He is currently the Endowments/Major Gift Advisor, Audit committee member and chairman for Happy schools of the Literacy Mission and Zonal Coordinator for Wash in Schools.

He moderated Breakout Sessions at Rotary International Conventions on "Water for Life" at Salt Lake City, "Water for Life and End of Poverty is Possible" at Los Angeles Convention, "Doing Good in the World to make Dreams real" at Birmingham Convention, "Target One Billion by 2017" at Sao Pualo Convention. 
He was also a Guest speaker at District Conference of Dist 5470 at Colorado Springs, District 1100 United Kingdom and District 9640 Australia.

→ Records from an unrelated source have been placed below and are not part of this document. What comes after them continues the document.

-- ==== Sys2Proof/Decode.lean ====
section
/-! DEFINITION. The decoder, a pure function of the instruction word that refuses by name (rules R160 to R171), and
after it the encoder. -/

namespace Sys2Proof

/-- Why a word is illegal: both raise IllegalInstruction (rules R166, R167). -/
inductive IllegalReason where
  /-- The opcode has no row in the opcode map (rule R166). -/
  | unassignedOpcode
  /-- A register field that the instruction uses holds 16 to 31 (rule R167). -/
  | noSuchRegister
deriving DecidableEq, Repr

/-- The decoder's answer: `Illegal` or the instruction record (rule R171). -/
inductive Decoded where
  | instr (i : Instr)
  | illegal (why : IllegalReason)
deriving DecidableEq, Repr

/-! ### Fields of the word (rule R161) -/

/-- The opcode, bits 31:26. -/
def opcodeField (w : Word) : BitVec 6 := w.extractLsb' 26 6

/-- `rs3`, bits 25:21. -/
def rs3Field (w : Word) : BitVec 5 := w.extractLsb' 21 5

/-- `rs1`, bits 20:16. -/
def rs1Field (w : Word) : BitVec 5 := w.extractLsb' 16 5

/-- `rs2`, bits 15:11. -/
def rs2Field (w : Word) : BitVec 5 := w.extractLsb' 11 5

/-- The G-format immediate, bits 15:0, sign-extended (rule R162). -/
def immField (w : Word) : Int := (w.extractLsb' 0 16).toInt

/-- The J-format offset, bits 20:0, sign-extended (rule R163). -/
def offsetField (w : Word) : Int := (w.extractLsb' 0 21).toInt

/-- The register that a used 5-bit field names; none for 16 to 31 (rules R20, R167). -/
def regOfField (f : BitVec 5) : Option Reg :=
  if h : f.toNat < 16 then some ⟨f.toNat, h⟩ else none

/-! ### Decoding by format (rules R161, R167, R168) -/

/-- R format: `rs3`, `rs1` and `rs2` are used, bits 10:0 are ignored. -/
def decodeR (w : Word) (mk : Reg → Reg → Reg → Instr) : Decoded :=
  match regOfField (rs3Field w), regOfField (rs1Field w), regOfField (rs2Field w) with
  | some c, some a, some b => .instr (mk c a b)
  | _, _, _ => .illegal .noSuchRegister

/-- G format: `rs3`, `rs1` and the immediate are used. -/
def decodeG (w : Word) (mk : Reg → Reg → Int → Instr) : Decoded :=
  match regOfField (rs3Field w), regOfField (rs1Field w) with
  | some c, some a => .instr (mk c a (immField w))
  | _, _ => .illegal .noSuchRegister

/-- LUI: G format with the `rs1` field ignored (rules R168, R211). -/
def decodeLui (w : Word) : Decoded :=
  match regOfField (rs3Field w) with
  | some c => .instr (.lui c (immField w))
  | none => .illegal .noSuchRegister

/-- J format: only the offset is used, the `rs3` field is ignored (rule R168). -/
def decodeJ (w : Word) (mk : Int → Instr) : Decoded := .instr (mk (offsetField w))

/-- `decode` of rule R171: the opcode selects the instruction (rule R164); an opcode without a row is illegal (rule R166). -/
def decode (w : Word) : Decoded :=
  match (opcodeField w).toNat with
  | 2 => decodeR w .add
  | 3 => decodeR w .sub
  | 4 => decodeR w .xor
  | 5 => decodeR w .or
  | 6 => decodeR w .and
  | 7 => decodeR w .shr
  | 8 => decodeR w .shl
  | 9 => decodeG w .addi
  | 10 => decodeG w .subi
  | 11 => decodeG w .xori
  | 12 => decodeG w .ori
  | 13 => decodeG w .andi
  | 14 => decodeG w .ldb
  | 15 => decodeG w .ldh
  | 16 => decodeG w .ld
  | 17 => decodeG w .stb
  | 18 => decodeG w .sth
  | 19 => decodeG w .st
  | 20 => decodeG w .bne
  | 21 => decodeG w .beq
  | 22 => decodeG w .blt
  | 23 => decodeG w .bgt
  | 25 => decodeJ w .jmpr
  | 26 => decodeLui w
  | 27 => decodeJ w .call
  | 28 => .instr .ret
  | 29 => .instr .nop
  | 30 => decodeR w .mul
  | 31 => decodeR w .div
  | 40 => .instr .int0
  | _ => .illegal .unassignedOpcode

/-! ### Bytes (rules R60, R160) -/

/-- The instruction word that four bytes in memory order hold: the byte at the lowest address is the least significant. -/
def wordOfBytes (b0 b1 b2 b3 : Byte) : Word := b3 ++ b2 ++ b1 ++ b0

/-- The four bytes of a word in memory order. -/
def bytesOfWord (w : Word) : List Byte :=
  [w.extractLsb' 0 8, w.extractLsb' 8 8, w.extractLsb' 16 8, w.extractLsb' 24 8]

/-- Decoding a stream of bytes: one instruction and the bytes after it; none where fewer than four bytes are left. -/
def decodeBytes : List Byte → Option (Decoded × List Byte)
  | b0 :: b1 :: b2 :: b3 :: rest => some (decode (wordOfBytes b0 b1 b2 b3), rest)
  | _ => none

/-- The instruction read from a row of the opcode table: `w`'s low `nbits` bits, laid out in memory order. -/
def decodeTableWord (nbits w : Nat) : Option Instr :=
  match decodeBytes (bytesOfWord (BitVec.ofNat 32 (w % 2 ^ nbits))) with
  | some (.instr i, _) => some i
  | _ => none

/-! ### The encoder (rules R161, R164, R171): every ignored bit is 0 -/

/-- A register number in its 5-bit field. -/
def regBits (r : Reg) : BitVec 5 := BitVec.ofNat 5 r.val

/-- R format. -/
def encodeR (op : BitVec 6) (rs3 rs1 rs2 : Reg) : Word :=
  op ++ regBits rs3 ++ regBits rs1 ++ regBits rs2 ++ 0#11

/-- G format. -/
def encodeG (op : BitVec 6) (rs3 rs1 : Reg) (imm : Int) : Word :=
  op ++ regBits rs3 ++ regBits rs1 ++ BitVec.ofInt 16 imm

/-- J format. -/
def encodeJ (op : BitVec 6) (offset : Int) : Word := op ++ 0#5 ++ BitVec.ofInt 21 offset

/-- B format. -/
def encodeB (op : BitVec 6) : Word := op ++ 0#26

/-- `encode` of rule R171. -/
def encode : Instr → Word
  | .add rd ra rb => encodeR 0b000010#6 rd ra rb
  | .sub rd ra rb => encodeR 0b000011#6 rd ra rb
  | .xor rd ra rb => encodeR 0b000100#6 rd ra rb
  | .or rd ra rb => encodeR 0b000101#6 rd ra rb
  | .and rd ra rb => encodeR 0b000110#6 rd ra rb
  | .shr rd ra rb => encodeR 0b000111#6 rd ra rb
  | .shl rd ra rb => encodeR 0b001000#6 rd ra rb
  | .addi rd ra imm => encodeG 0b001001#6 rd ra imm
  | .subi rd ra imm => encodeG 0b001010#6 rd ra imm
  | .xori rd ra imm => encodeG 0b001011#6 rd ra imm
  | .ori rd ra imm => encodeG 0b001100#6 rd ra imm
  | .andi rd ra imm => encodeG 0b001101#6 rd ra imm
  | .ldb rd ra imm => encodeG 0b001110#6 rd ra imm
  | .ldh rd ra imm => encodeG 0b001111#6 rd ra imm
  | .ld rd ra imm => encodeG 0b010000#6 rd ra imm
  | .stb rv ra imm => encodeG 0b010001#6 rv ra imm
  | .sth rv ra imm => encodeG 0b010010#6 rv ra imm
  | .st rv ra imm => encodeG 0b010011#6 rv ra imm
  | .bne rc ra imm => encodeG 0b010100#6 rc ra imm
  | .beq rc ra imm => encodeG 0b010101#6 rc ra imm
  | .blt rc ra imm => encodeG 0b010110#6 rc ra imm
  | .bgt rc ra imm => encodeG 0b010111#6 rc ra imm
  | .jmpr offset => encodeJ 0b011001#6 offset
  | .lui rd imm => encodeG 0b011010#6 rd 0 imm
  | .call offset => encodeJ 0b011011#6 offset
  | .ret => encodeB 0b011100#6
  | .nop => encodeB 0b011101#6
  | .mul rd ra rb => encodeR 0b011110#6 rd ra rb
  | .div rd ra rb => encodeR 0b011111#6 rd ra rb
  | .int0 => encodeB 0b101000#6

/-! ### The rows of the opcode table (rule R168, opcode_table.json) -/

/-- A row: the fixed bits of its words. A word belongs to it when `word &&& mask = pattern`. -/
structure OpcodeRow where
  mask : Word
  pattern : Word
deriving DecidableEq, Repr

/-- The row of each instruction: the opcode's six bits and the top bit, 0, of every used register field. -/
def rowOf : Instr → OpcodeRow
  | .add _ _ _ => ⟨0xFE108000#32, 0x08000000#32⟩
  | .sub _ _ _ => ⟨0xFE108000#32, 0x0C000000#32⟩
  | .xor _ _ _ => ⟨0xFE108000#32, 0x10000000#32⟩
  | .or _ _ _ => ⟨0xFE108000#32, 0x14000000#32⟩
  | .and _ _ _ => ⟨0xFE108000#32, 0x18000000#32⟩
  | .shr _ _ _ => ⟨0xFE108000#32, 0x1C000000#32⟩
  | .shl _ _ _ => ⟨0xFE108000#32, 0x20000000#32⟩
  | .addi _ _ _ => ⟨0xFE100000#32, 0x24000000#32⟩
  | .subi _ _ _ => ⟨0xFE100000#32, 0x28000000#32⟩
  | .xori _ _ _ => ⟨0xFE100000#32, 0x2C000000#32⟩
  | .ori _ _ _ => ⟨0xFE100000#32, 0x30000000#32⟩
  | .andi _ _ _ => ⟨0xFE100000#32, 0x34000000#32⟩
  | .ldb _ _ _ => ⟨0xFE100000#32, 0x38000000#32⟩
  | .ldh _ _ _ => ⟨0xFE100000#32, 0x3C000000#32⟩
  | .ld _ _ _ => ⟨0xFE100000#32, 0x40000000#32⟩
  | .stb _ _ _ => ⟨0xFE100000#32, 0x44000000#32⟩
  | .sth _ _ _ => ⟨0xFE100000#32, 0x48000000#32⟩
  | .st _ _ _ => ⟨0xFE100000#32, 0x4C000000#32⟩
  | .bne _ _ _ => ⟨0xFE100000#32, 0x50000000#32⟩
  | .beq _ _ _ => ⟨0xFE100000#32, 0x54000000#32⟩
  | .blt _ _ _ => ⟨0xFE100000#32, 0x58000000#32⟩
  | .bgt _ _ _ => ⟨0xFE100000#32, 0x5C000000#32⟩
  | .jmpr _ => ⟨0xFC000000#32, 0x64000000#32⟩
  | .lui _ _ => ⟨0xFE000000#32, 0x68000000#32⟩
  | .call _ => ⟨0xFC000000#32, 0x6C000000#32⟩
  | .ret => ⟨0xFC000000#32, 0x70000000#32⟩
  | .nop => ⟨0xFC000000#32, 0x74000000#32⟩
  | .mul _ _ _ => ⟨0xFE108000#32, 0x78000000#32⟩
  | .div _ _ _ => ⟨0xFE108000#32, 0x7C000000#32⟩
  | .int0 => ⟨0xFC000000#32, 0xA0000000#32⟩

/-- All 30 rows, in the table's order. -/
def opcodeRows : List OpcodeRow :=
  [⟨0xFE108000#32, 0x08000000#32⟩, ⟨0xFE108000#32, 0x0C000000#32⟩, ⟨0xFE108000#32, 0x10000000#32⟩,
    ⟨0xFE108000#32, 0x14000000#32⟩, ⟨0xFE108000#32, 0x18000000#32⟩, ⟨0xFE108000#32, 0x1C000000#32⟩,
    ⟨0xFE108000#32, 0x20000000#32⟩, ⟨0xFE100000#32, 0x24000000#32⟩, ⟨0xFE100000#32, 0x28000000#32⟩,
    ⟨0xFE100000#32, 0x2C000000#32⟩, ⟨0xFE100000#32, 0x30000000#32⟩, ⟨0xFE100000#32, 0x34000000#32⟩,
    ⟨0xFE100000#32, 0x38000000#32⟩, ⟨0xFE100000#32, 0x3C000000#32⟩, ⟨0xFE100000#32, 0x40000000#32⟩,
    ⟨0xFE100000#32, 0x44000000#32⟩, ⟨0xFE100000#32, 0x48000000#32⟩, ⟨0xFE100000#32, 0x4C000000#32⟩,
    ⟨0xFE100000#32, 0x50000000#32⟩, ⟨0xFE100000#32, 0x54000000#32⟩, ⟨0xFE100000#32, 0x58000000#32⟩,
    ⟨0xFE100000#32, 0x5C000000#32⟩, ⟨0xFC000000#32, 0x64000000#32⟩, ⟨0xFE000000#32, 0x68000000#32⟩,
    ⟨0xFC000000#32, 0x6C000000#32⟩, ⟨0xFC000000#32, 0x70000000#32⟩, ⟨0xFC000000#32, 0x74000000#32⟩,
    ⟨0xFE108000#32, 0x78000000#32⟩, ⟨0xFE108000#32, 0x7C000000#32⟩, ⟨0xFC000000#32, 0xA0000000#32⟩]

/-- The bits that an instruction's words ignore (rule R168). -/
def ignoredBits : Instr → Word
  | .add _ _ _ => 0x000007FF#32
  | .sub _ _ _ => 0x000007FF#32
  | .xor _ _ _ => 0x000007FF#32
  | .or _ _ _ => 0x000007FF#32
  | .and _ _ _ => 0x000007FF#32
  | .shr _ _ _ => 0x000007FF#32
  | .shl _ _ _ => 0x000007FF#32
  | .addi _ _ _ => 0x00000000#32
  | .subi _ _ _ => 0x00000000#32
  | .xori _ _ _ => 0x00000000#32
  | .ori _ _ _ => 0x00000000#32
  | .andi _ _ _ => 0x00000000#32
  | .ldb _ _ _ => 0x00000000#32
  | .ldh _ _ _ => 0x00000000#32
  | .ld _ _ _ => 0x00000000#32
  | .stb _ _ _ => 0x00000000#32
  | .sth _ _ _ => 0x00000000#32
  | .st _ _ _ => 0x00000000#32
  | .bne _ _ _ => 0x00000000#32
  | .beq _ _ _ => 0x00000000#32
  | .blt _ _ _ => 0x00000000#32
  | .bgt _ _ _ => 0x00000000#32
  | .jmpr _ => 0x03E00000#32
  | .lui _ _ => 0x001F0000#32
  | .call _ => 0x03E00000#32
  | .ret => 0x03FFFFFF#32
  | .nop => 0x03FFFFFF#32
  | .mul _ _ _ => 0x000007FF#32
  | .div _ _ _ => 0x000007FF#32
  | .int0 => 0x03FFFFFF#32

end Sys2Proof
end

Ravi is a member of the Directors Nominating Committee 2009 and 2015 and he is also a representative on Council on Representative 2007 and 2016.

Ravi was closely followed by his wife, Raaji, in his endeavour. Raaji also served as the District Governor of RI District 3150. Their work for Polio eradication was recognized and were awarded regional polio free award.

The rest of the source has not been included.